• _Assigned task_:
In the entries below, which lines run from the one containing "act (.ldb a) s = .next (observe (.hostReceived 0)" to the one containing "obtain ⟨b, hb⟩"? Copy exactly those lines, ends included, and no others.

• _Available data_:
/-- BUILD.8x16: the sixteen bytes of TXF, or InvalidState sub-code 2. Formalises R133. -/
def Obligations.Build8x16WritesTheFrame : Prop :=
  ∀ s : State, exec .build8x16 s =
      if 0x100 ≤ s.fAddr.toNat then
        .next { s with lastErr := 6, errs := s.errs ||| 0x40, errInfo := 0x0200 }
      else if 0x10000 ≤ s.fData.toNat then
        .next { s with lastErr := 6, errs := s.errs ||| 0x40, errInfo := 0x0201 }
      else .next { s with lastErr := 0, mem := Memory.writeBytes s.mem 0x00 [
        0x42, s.fTid, s.fFlags, 0, s.fAddr.extractLsb' 0 8, s.fData.extractLsb' 0 8, s.fData.extractLsb' 8 8,
         0, 0, 0, 0, 0, 0, 0, 0, 0] }

/-- BUILD.8x32: the sixteen bytes of TXF, or InvalidState sub-code 2. Formalises R134. -/
def Obligations.Build8x32WritesTheFrame : Prop :=
  ∀ s : State, exec .build8x32 s =
      if 0x100 ≤ s.fAddr.toNat then
        .next { s with lastErr := 6, errs := s.errs ||| 0x40, errInfo := 0x0200 }
      else if 0x100000000 ≤ s.fData.toNat then
        .next { s with lastErr := 6, errs := s.errs ||| 0x40, errInfo := 0x0201 }
      else .next { s with lastErr := 0, mem := Memory.writeBytes s.mem 0x00 [
        0x43, s.fTid, s.fFlags, 0, s.fAddr.extractLsb' 0 8, s.fData.extractLsb' 0 8, s.fData.extractLsb' 8 8, s.fData.extractLsb' 16 8, s.fData.extractLsb' 24 8,
         0, 0, 0, 0, 0, 0, 0] }

/-- BUILD.8x64: the sixteen bytes of TXF, or InvalidState sub-code 2. Formalises R135. -/
def Obligations.Build8x64WritesTheFrame : Prop :=
  ∀ s : State, exec .build8x64 s =
      if 0x100 ≤ s.fAddr.toNat then
        .next { s with lastErr := 6, errs := s.errs ||| 0x40, errInfo := 0x0200 }
      else .next { s with lastErr := 0, mem := Memory.writeBytes s.mem 0x00 [
        0x44, s.fTid, s.fFlags, 0, s.fAddr.extractLsb' 0 8, s.fData.extractLsb' 0 8, s.fData.extractLsb' 8 8, s.fData.extractLsb' 16 8, s.fData.extractLsb' 24 8, s.fData.extractLsb' 32 8, s.fData.extractLsb' 40 8, s.fData.extractLsb' 48 8, s.fData.extractLsb' 56 8,
         0, 0, 0] }

/-- BUILD.16x64: the sixteen bytes of TXF, or InvalidState sub-code 2. Formalises R136. -/
def Obligations.Build16x64WritesTheFrame : Prop :=
  ∀ s : State, exec .build16x64 s =
      if 0x10000 ≤ s.fAddr.toNat then
        .next { s with lastErr := 6, errs := s.errs ||| 0x40, errInfo := 0x0200 }
      else .next { s with lastErr := 0, mem := Memory.writeBytes s.mem 0x00 [
        0x45, s.fTid, s.fFlags, 0, s.fAddr.extractLsb' 0 8, s.fAddr.extractLsb' 8 8, s.fData.extractLsb' 0 8, s.fData.extractLsb' 8 8, s.fData.extractLsb' 16 8, s.fData.extractLsb' 24 8, s.fData.extractLsb' 32 8, s.fData.extractLsb' 40 8, s.fData.extractLsb' 48 8, s.fData.extractLsb' 56 8,
         0, 0] }

/-- BUILD.32x32: the sixteen bytes of TXF, or InvalidState sub-code 2. Formalises R137. -/
def Obligations.Build32x32WritesTheFrame : Prop :=
  ∀ s : State, exec .build32x32 s =
      if 0x100000000 ≤ s.fData.toNat then
        .next { s with lastErr := 6, errs := s.errs ||| 0x40, errInfo := 0x0201 }
      else .next { s with lastErr := 0, mem := Memory.writeBytes s.mem 0x00 [
        0x4B, s.fTid, s.fFlags, 0, s.fAddr.extractLsb' 0 8, s.fAddr.extractLsb' 8 8, s.fAddr.extractLsb' 16 8, s.fAddr.extractLsb' 24 8, s.fData.extractLsb' 0 8, s.fData.extractLsb' 8 8, s.fData.extractLsb' 16 8, s.fData.extractLsb' 24 8,
         0, 0, 0, 0] }

/-- BUILD stores only to TXF and PACK only to MSREG; a raising one stores nothing; their other effects are named registers.
Derived from R130, R131, R196, R251. -/
def Obligations.StoringCommandsStoreOnlyTheirBuffer : Prop :=
  (∀ (k : FrameClass) (s t : State), exec (buildInstr k) s = .next t →
    t = { s with mem := t.mem, lastErr := t.lastErr, errs := t.errs, errInfo := t.errInfo } ∧
    (∀ a, 0x10 ≤ a → Memory.read t.mem a = Memory.read s.mem a) ∧
    (t.lastErr ≠ 0 → ∀ a, Memory.read t.mem a = Memory.read s.mem a)) ∧
  (∀ s t : State, exec .pack s = .next t →
    t = { s with msP1 := t.msP1, msP2 := t.msP2, msP3 := t.msP3, mem := t.mem, unset := t.unset,
                 lastErr := t.lastErr, errs := t.errs, errInfo := t.errInfo } ∧
    (∀ a, a < 0x20 ∨ 0x2A ≤ a → Memory.read t.mem a = Memory.read s.mem a) ∧
    (t.lastErr ≠ 0 → ∀ a, Memory.read t.mem a = Memory.read s.mem a))

/-- Two BUILDs that leave the same frame in TXF had the same class and the same operands. Derived from R139, R92. -/
def Obligations.DifferentOperandsBuildDifferentFrames : Prop :=
  ∀ (k k' : FrameClass) (s s' t t' : State), exec (buildInstr k) s = .next t → exec (buildInstr k') s' = .next t' →
    t.lastErr = 0 → t'.lastErr = 0 → (∀ a, a < 16 → Memory.read t.mem a = Memory.read t'.mem a) →
    k = k' ∧ s.fTid = s'.fTid ∧ s.fFlags = s'.fFlags ∧ s.fAddr = s'.fAddr ∧ s.fData = s'.fData

/-- PARSE.8x8: the two tests, the five results, and the success bit (CHECK_TARGET true). Formalises R153. `unset` is the model's
record of which registers hold no specified value (log 3, after R37's last sentence): a register written is taken off it. -/
def Obligations.Parse8x8ReadsTheFrame : Prop :=
  ∀ (s : State) (f : Nat → Byte), (∀ i, i < 6 → i ≠ 3 → Memory.read s.mem (0x10 + i) = some (f i)) →
    exec .parse8x8 s =
      if f 0 ≠ 0x41 then .next { s with lastErr := 2, errs := s.errs ||| 0x04, errInfo := 0x00#8 ++ f 0 }
      else if f 1 ≠ s.fTid then .next { s with lastErr := 2, errs := s.errs ||| 0x04, errInfo := 0x01#8 ++ f 1 }
      else if (f 2).getLsbD 1 = false then
        .next { s with pTid := f 1, pFlags := f 2, pAddr := (f 4).setWidth 32,
                       pData := (f 5).setWidth 64, pSuccess := 0,
                       unset := settle [.pTid, .pFlags, .pAddr, .pData, .pSuccess] s.unset,
                       lastErr := 3, errs := s.errs ||| 0x08, errInfo := 0x02#8 ++ f 2 }
      else
        .next { s with pTid := f 1, pFlags := f 2, pAddr := (f 4).setWidth 32,
                       pData := (f 5).setWidth 64, pSuccess := 1,
                       unset := settle [.pTid, .pFlags, .pAddr, .pData, .pSuccess] s.unset, lastErr := 0 }

/-- PARSE.8x16: the two tests, the five results, and the success bit (CHECK_TARGET true). Formalises R154. `unset` is the model's
record of which registers hold no specified value (log 3, after R37's last sentence): a register written is taken off it. -/
def Obligations.Parse8x16ReadsTheFrame : Prop :=
  ∀ (s : State) (f : Nat → Byte), (∀ i, i < 7 → i ≠ 3 → Memory.read s.mem (0x10 + i) = some (f i)) →
    exec .parse8x16 s =
      if f 0 ≠ 0x42 then .next { s with lastErr := 2, errs := s.errs ||| 0x04, errInfo := 0x00#8 ++ f 0 }
      else if f 1 ≠ s.fTid then .next { s with lastErr := 2, errs := s.errs ||| 0x04, errInfo := 0x01#8 ++ f 1 }
      else if (f 2).getLsbD 1 = false then
        .next { s with pTid := f 1, pFlags := f 2, pAddr := (f 4).setWidth 32,
                       pData := (f 6 ++ f 5).setWidth 64, pSuccess := 0,
                       unset := settle [.pTid, .pFlags, .pAddr, .pData, .pSuccess] s.unset,
                       lastErr := 3, errs := s.errs ||| 0x08, errInfo := 0x02#8 ++ f 2 }
      else
        .next { s with pTid := f 1, pFlags := f 2, pAddr := (f 4).setWidth 32,
                       pData := (f 6 ++ f 5).setWidth 64, pSuccess := 1,
                       unset := settle [.pTid, .pFlags, .pAddr, .pData, .pSuccess] s.unset, lastErr := 0 }
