-- ==== Sys2Proof/Laws/State.lean ====
section
/-! SUPPORT. What each named update of the block and of the state leaves in each field: one lemma a field, true by rfl.
A lemma's name is the update's and the field's. Then the registers that hold no specified value: which a draw changes. -/

namespace Sys2Proof.Machine

@[simp] theorem recordCause_lastErr (c : Cause) (sub val : Byte) (s : Block) : (recordCause c sub val s).lastErr = causeCode c := rfl
@[simp] theorem recordCause_errs (c : Cause) (sub val : Byte) (s : Block) : (recordCause c sub val s).errs = s.errs ||| stickyBit c := rfl
@[simp] theorem recordCause_errInfo (c : Cause) (sub val : Byte) (s : Block) : (recordCause c sub val s).errInfo = errInfoOf sub val := rfl
@[simp] theorem recordCause_fTid (c : Cause) (sub val : Byte) (s : Block) : (recordCause c sub val s).fTid = s.fTid := rfl
@[simp] theorem recordCause_fFlags (c : Cause) (sub val : Byte) (s : Block) : (recordCause c sub val s).fFlags = s.fFlags := rfl
@[simp] theorem recordCause_fAddr (c : Cause) (sub val : Byte) (s : Block) : (recordCause c sub val s).fAddr = s.fAddr := rfl
@[simp] theorem recordCause_fData (c : Cause) (sub val : Byte) (s : Block) : (recordCause c sub val s).fData = s.fData := rfl
@[simp] theorem recordCause_pTid (c : Cause) (sub val : Byte) (s : Block) : (recordCause c sub val s).pTid = s.pTid := rfl
@[simp] theorem recordCause_pFlags (c : Cause) (sub val : Byte) (s : Block) : (recordCause c sub val s).pFlags = s.pFlags := rfl
@[simp] theorem recordCause_pAddr (c : Cause) (sub val : Byte) (s : Block) : (recordCause c sub val s).pAddr = s.pAddr := rfl
@[simp] theorem recordCause_pData (c : Cause) (sub val : Byte) (s : Block) : (recordCause c sub val s).pData = s.pData := rfl
@[simp] theorem recordCause_pSuccess (c : Cause) (sub val : Byte) (s : Block) : (recordCause c sub val s).pSuccess = s.pSuccess := rfl
@[simp] theorem recordCause_rInt (c : Cause) (sub val : Byte) (s : Block) : (recordCause c sub val s).rInt = s.rInt := rfl
@[simp] theorem recordCause_rNum (c : Cause) (sub val : Byte) (s : Block) : (recordCause c sub val s).rNum = s.rNum := rfl
@[simp] theorem recordCause_rDen (c : Cause) (sub val : Byte) (s : Block) : (recordCause c sub val s).rDen = s.rDen := rfl
@[simp] theorem recordCause_msIdx (c : Cause) (sub val : Byte) (s : Block) : (recordCause c sub val s).msIdx = s.msIdx := rfl
@[simp] theorem recordCause_msDbl (c : Cause) (sub val : Byte) (s : Block) : (recordCause c sub val s).msDbl = s.msDbl := rfl
@[simp] theorem recordCause_msA (c : Cause) (sub val : Byte) (s : Block) : (recordCause c sub val s).msA = s.msA := rfl
@[simp] theorem recordCause_msB (c : Cause) (sub val : Byte) (s : Block) : (recordCause c sub val s).msB = s.msB := rfl
@[simp] theorem recordCause_msC (c : Cause) (sub val : Byte) (s : Block) : (recordCause c sub val s).msC = s.msC := rfl
@[simp] theorem recordCause_msR (c : Cause) (sub val : Byte) (s : Block) : (recordCause c sub val s).msR = s.msR := rfl
@[simp] theorem recordCause_msP1 (c : Cause) (sub val : Byte) (s : Block) : (recordCause c sub val s).msP1 = s.msP1 := rfl
@[simp] theorem recordCause_msP2 (c : Cause) (sub val : Byte) (s : Block) : (recordCause c sub val s).msP2 = s.msP2 := rfl
@[simp] theorem recordCause_msP3 (c : Cause) (sub val : Byte) (s : Block) : (recordCause c sub val s).msP3 = s.msP3 := rfl
@[simp] theorem recordCause_msBase (c : Cause) (sub val : Byte) (s : Block) : (recordCause c sub val s).msBase = s.msBase := rfl
@[simp] theorem recordCause_msRreg (c : Cause) (sub val : Byte) (s : Block) : (recordCause c sub val s).msRreg = s.msRreg := rfl
@[simp] theorem recordCause_mem (c : Cause) (sub val : Byte) (s : Block) : (recordCause c sub val s).mem = s.mem := rfl
@[simp] theorem recordCause_unset (c : Cause) (sub val : Byte) (s : Block) : (recordCause c sub val s).unset = s.unset := rfl
@[simp] theorem recordCause_draws (c : Cause) (sub val : Byte) (s : Block) : (recordCause c sub val s).draws = s.draws := rfl
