/-- Numbers above 26 name no register (44_system R222). -/
theorem regOf_eq_none {i : Nat} (h : 26 < i) : regOf i = none := List.getElem?_eq_none h

/-- The registers the host may write and read, by number (10_state R21). -/
theorem regAccess_eq_readWrite_iff (r : Reg) :
    regAccess r = .readWrite ↔ (4 ≤ regNumber r ∧ regNumber r ≤ 7) ∨ (13 ≤ regNumber r ∧ regNumber r ≤ 21) := by
  cases r <;> decide

/-- The registers the host may only read, by number (10_state R21). -/
theorem regAccess_eq_readOnly_iff (r : Reg) :
    regAccess r = .readOnly ↔ regNumber r ∈ [1, 2, 3, 8, 9, 10, 11, 12, 22, 23, 24, 25, 26] := by
  cases r <;> decide

theorem mem_dataRegs_of_readWrite {r : Reg} (h : regAccess r = .readWrite) : r ∈ dataRegs := by
  revert h
  cases r <;> decide

/-- A good `wr` of a register other than `CMD` writes that register (44_system R221). -/
theorem act_wr_of_good {i v : Nat} {r : Reg} (s : State) (hr : regOf i = some r) (hw : regAccess r = .readWrite)
    (hv : v < 2 ^ regWidth Config.std r) : act (.wr i v) s = .next (s.mapBlock (writeReg r v)) := by
  have hcmd : r ≠ .cmd := by rintro rfl; cases hw
  apply act_of_done
  simp [respond, hostWrite, hr, hw, hcmd, Nat.not_le.mpr hv]

/-- A `wr` whose number names no register, a read-only one or one too narrow for the value is a bad access (44_system R222). -/
theorem act_wr_of_bad {i v : Nat} (s : State)
    (h : ∀ r, regOf i = some r → regAccess r = .readOnly ∨ 2 ^ regWidth Config.std r ≤ v) :
    act (.wr i v) s = .next (s.mapBlock (badRegister i)) := by
  apply act_of_done
  cases hr : regOf i with
  | none => simp only [respond, hostWrite, hr]
  | some r =>
    simp only [respond, hostWrite, hr]
    rcases h r hr with hro | hwide
    · rw [if_pos hro]
    · rw [if_pos hwide, ite_self]

/-- A `rd` hands out what the register reads, whatever its access right (44_system R220). -/
theorem act_rd {i : Nat} {r : Reg} (s : State) (hr : regOf i = some r) :
    act (.rd i) s = .next (observe (.hostReceived (readReg r s.toBlock)) s) := by
  apply act_of_handed (b := s.toBlock)
  simp only [respond, hostRead, hr]

theorem act_rd_regNumber (r : Reg) (s : State) :
    act (.rd (regNumber r)) s = .next (observe (.hostReceived (readReg r s.toBlock)) s) := act_rd s (regOf_regNumber r)

/-- A `rd` of a number that names no register hands out 0 and is a bad access (44_system R222). -/
theorem act_rd_of_bad {i : Nat} (s : State) (hr : regOf i = none) :
    act (.rd i) s = .next (observe (.hostReceived 0) (s.mapBlock (badRegister i))) := by
  apply act_of_handed
  simp only [respond, hostRead, hr]

/-- The number of a bad access is recorded modulo 256: a byte holds no more of it (44_system R222, R224). -/
theorem ofNat_byte_mod (n : Nat) : BitVec.ofNat 8 (n % 256) = BitVec.ofNat 8 n :=
  BitVec.eq_of_toNat_eq (by simp)

/-- Settles O10: the numbers are those of the registers the host may write, and `writeReg` has its rules for each register read. -/
theorem hostWriteChangesThatRegisterOnly : Obligations.HostWriteChangesThatRegisterOnly := by
  intro s i v r hr hi hv
  have hw : regAccess r = .readWrite := (regAccess_eq_readWrite_iff r).mpr ((regNumber_of_regOf hr).symm ▸ hi)
  exact ⟨_, act_wr_of_good s hr hw hv, readReg_setReg_same _ (mem_dataRegs_of_readWrite hw) hv, fun _ hne => readReg_writeReg_other v _ hne,
    by simp, rfl, rfl, by simp, by simp⟩

/-- Settles O11: each of the three kinds is a bad access. -/
theorem badRegisterAccessRaises : Obligations.BadRegisterAccessRaises := by
  refine ⟨fun s i v hbad => ?_, fun s i hi => ?_⟩
  · have hacc : ∀ r, regOf i = some r → regAccess r = .readOnly ∨ 2 ^ regWidth Config.std r ≤ v := by
      intro r hr
      rcases hbad with hi | hro | ⟨q, hq, hwide⟩
      · simp [regOf_eq_none hi] at hr
      · exact .inl ((regAccess_eq_readOnly_iff r).mpr ((regNumber_of_regOf hr).symm ▸ hro))
      · exact .inr (Option.some.inj (hq.symm.trans hr) ▸ hwide)
    rw [act_wr_of_bad s hacc, ofNat_byte_mod]
    rfl
  · rw [act_rd_of_bad s (regOf_eq_none hi), ofNat_byte_mod]
    rfl

/-- Settles O12: each register read under its number in R21's table. -/
theorem hostReadHandsOutTheRegister : Obligations.HostReadHandsOutTheRegister :=
  ⟨act_rd_regNumber .cmd, act_rd_regNumber .lastErr, act_rd_regNumber .errs, act_rd_regNumber .errInfo, act_rd_regNumber .fTid,
   act_rd_regNumber .fFlags, act_rd_regNumber .fAddr, act_rd_regNumber .fData, act_rd_regNumber .pTid, act_rd_regNumber .pFlags,
   act_rd_regNumber .pAddr, act_rd_regNumber .pData, act_rd_regNumber .pSuccess, act_rd_regNumber .rInt, act_rd_regNumber .rNum,
   act_rd_regNumber .rDen, act_rd_regNumber .msIdx, act_rd_regNumber .msDbl, act_rd_regNumber .msA, act_rd_regNumber .msB,
   act_rd_regNumber .msC, act_rd_regNumber .msR, act_rd_regNumber .msP1, act_rd_regNumber .msP2, act_rd_regNumber .msP3,
   act_rd_regNumber .msBase, act_rd_regNumber .msRreg, fun s _ _ hr => act_rd s hr⟩

end Sys2Proof.Machine
end

section
/-! PROOF. The accesses to buffer space: the host's `stb` and `ldb` (44_system R223 to R225), the transport's `take` and `deliver`
(R228), and the instructions, of which none reaches an address that does not exist (20_memory R61). -/

namespace Sys2Proof.Machine

/-- A `stb` of a byte inside buffer space stores that byte (44_system R225). -/
theorem act_stb_of_good {a v : Nat} (s : State) (ha : a < bufSize) (hv : v < 256) :
    act (.stb a v) s = .next (s.mapBlock (storeBytes a [BitVec.ofNat 8 v])) := by
  have hgood : ¬ (bufSize ≤ a ∨ 256 ≤ v) := not_or.mpr ⟨Nat.not_le.mpr ha, Nat.not_le.mpr hv⟩
  apply act_of_done
  simp only [respond, hostStore, if_neg hgood]

/-- A `stb` outside buffer space or of more than a byte is a bad access (44_system R224). -/
theorem act_stb_of_bad {a v : Nat} (s : State) (h : bufSize ≤ a ∨ 256 ≤ v) :
    act (.stb a v) s = .next (s.mapBlock (badAddress a)) := by
  apply act_of_done
  simp only [respond, hostStore, if_pos h]

/-- A `ldb` of a written byte hands it out (44_system R223). -/
theorem act_ldb_of_read {a : Nat} {b : Byte} {s : State} (ha : a < bufSize) (h : Memory.read s.mem a = some b) :
    act (.ldb a) s = .next (observe (.hostReceived (b.setWidth 64)) s) := by
  apply act_of_handed (b := s.toBlock)
  simp only [respond, hostLoad, if_neg (Nat.not_le.mpr ha), fetchByte_of_read h, map_ok, handOut]

/-- A `ldb` of a byte that nothing has written stops (10_state R37). -/
theorem act_ldb_of_unwritten {a : Nat} {s : State} (ha : a < bufSize) (h : Memory.read s.mem a = none) :
    act (.ldb a) s = .fault (.unwrittenByte a) := by
  apply act_of_stops
  simp only [respond, hostLoad, if_neg (Nat.not_le.mpr ha), fetchByte_of_unwritten h, map_error, handOut]

/-- A `ldb` outside buffer space hands out 0 and is a bad access (44_system R224). -/
theorem act_ldb_of_bad {a : Nat} (s : State) (h : bufSize ≤ a) :
    act (.ldb a) s = .next (observe (.hostReceived 0) (s.mapBlock (badAddress a))) := by
  apply act_of_handed
  simp only [respond, hostLoad, if_pos h]

/-- A read of several bytes stops at the first that nothing has written (10_state R37). -/
theorem fetchBytes_of_unwritten {m : Memory} {n k a : Nat} (hk : k < n)
    (hbefore : ∀ i, i < k → (Memory.read m (a + i)).isSome = true) (hnone : Memory.read m (a + k) = none) :
    fetchBytes m a n = .error (.unwritten (a + k)) := by
  induction k generalizing n a with
  | zero =>
    obtain ⟨n, rfl⟩ := Nat.exists_eq_add_one.mpr hk
    have hfirst : fetchByte m a = .error (.unwritten a) := fetchByte_of_unwritten hnone
    simp only [fetchBytes, hfirst, error_bind, Nat.add_zero]
  | succ k ih =>
    obtain ⟨n, rfl⟩ := Nat.exists_eq_add_one.mpr (Nat.zero_lt_of_lt hk)
    obtain ⟨b, hb⟩ := Option.isSome_iff_exists.mp (hbefore 0 (by omega))
    have hfirst : fetchByte m a = .ok b := fetchByte_of_read hb
    have hshift : ∀ i, a + 1 + i = a + (i + 1) := by omega
    have hrest : fetchBytes m (a + 1) n = .error (.unwritten (a + (k + 1))) := by
      rw [ih (by omega) (fun i hi => hshift i ▸ hbefore (i + 1) (by omega)) (hshift k ▸ hnone), hshift]
    simp only [fetchBytes, hfirst, hrest, ok_bind, error_bind]

/-- `take` hands out what it reads from `TXF` (44_system R228). -/
theorem act_take_of_fetch {s : State} {bs : List Byte} (h : fetchBytes s.mem txfBase 16 = .ok bs) :
    act .take s = .next (observe (.requestLeft (frameOfBytes bs)) s) := by
  have hfetch : fetchBytes s.mem txfBase Config.std.frameLen = .ok bs := h
  apply act_of_handed (b := s.toBlock)
  simp only [respond, transportTake, hfetch, map_ok, handOut]

/-- `take` stops where its read of `TXF` does (10_state R37). -/
theorem act_take_of_unwritten {s : State} {a : Nat} (h : fetchBytes s.mem txfBase 16 = .error (.unwritten a)) :
    act .take s = .fault (.unwrittenByte a) := by
  have hfetch : fetchBytes s.mem txfBase Config.std.frameLen = .error (.unwritten a) := h
  apply act_of_stops
  simp only [respond, transportTake, hfetch, map_error, handOut]

/-- Settles O7: the delivery's store, byte by byte and outside it. -/
theorem deliverWritesEveryFrame : Obligations.DeliverWritesEveryFrame := by
  intro s f
  refine ⟨_, act_deliver f s, fun i hi => ?_, fun a ha => ?_, ?_⟩
  · rw [mapBlock_toBlock, storeBytes_mem, Memory.read_writeBytes_inside _ _ _ (by simpa using hi), frameBytes_getElem? f hi]
  · rw [mapBlock_toBlock, storeBytes_mem, Memory.read_writeBytes_outside _ _ _ (by simpa using ha)]
  · rfl

/-- Settles O13: the good `stb` and the two ends of a good `ldb`. -/
theorem hostBufferAccess : Obligations.HostBufferAccess :=
  ⟨fun s a _ ha hv => ⟨_, act_stb_of_good s ha hv, Memory.read_write_same s.mem a _,
    fun _ hne => Memory.read_write_other s.mem _ hne, rfl⟩,
   fun _ _ _ ha h => act_ldb_of_read ha h, fun _ _ ha h => act_ldb_of_unwritten ha h⟩

/-- Settles O15: the read of the sixteen bytes gives the frame they are of, or stops at the lowest unwritten one. -/
theorem takeReadsTxf : Obligations.TakeReadsTxf := by
  refine ⟨fun s f h => ?_, fun s n hn hbefore hnone => ?_⟩
  · have hread : ∀ i, i < (frameBytes f).length → Memory.read s.mem (txfBase + i) = (frameBytes f)[i]? := by
      intro i hi
      rw [frameBytes_length] at hi
      rw [txfBase, Nat.zero_add, h i hi, frameBytes_getElem? f hi]
    have hfetch := fetchBytes_of_read hread
    rw [frameBytes_length] at hfetch
    rw [act_take_of_fetch hfetch, frameOfBytes_frameBytes]
    rfl
  · have hstop := fetchBytes_of_unwritten (m := s.mem) (a := txfBase) hn (by simpa using hbefore) (by simpa using hnone)
    rw [txfBase, Nat.zero_add] at hstop
    exact act_take_of_unwritten hstop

• _Task answer_:
    act (.ldb a) s = .next (observe (.hostReceived 0) (s.mapBlock (badAddress a))) := by
  apply act_of_handed
  simp only [respond, hostLoad, if_pos h]

/-- A read of several bytes stops at the first that nothing has written (10_state R37). -/
theorem fetchBytes_of_unwritten {m : Memory} {n k a : Nat} (hk : k < n)
    (hbefore : ∀ i, i < k → (Memory.read m (a + i)).isSome = true) (hnone : Memory.read m (a + k) = none) :
    fetchBytes m a n = .error (.unwritten (a + k)) := by
  induction k generalizing n a with
  | zero =>
    obtain ⟨n, rfl⟩ := Nat.exists_eq_add_one.mpr hk
    have hfirst : fetchByte m a = .error (.unwritten a) := fetchByte_of_unwritten hnone
    simp only [fetchBytes, hfirst, error_bind, Nat.add_zero]
  | succ k ih =>
    obtain ⟨n, rfl⟩ := Nat.exists_eq_add_one.mpr (Nat.zero_lt_of_lt hk)
    obtain ⟨b, hb⟩ := Option.isSome_iff_exists.mp (hbefore 0 (by omega))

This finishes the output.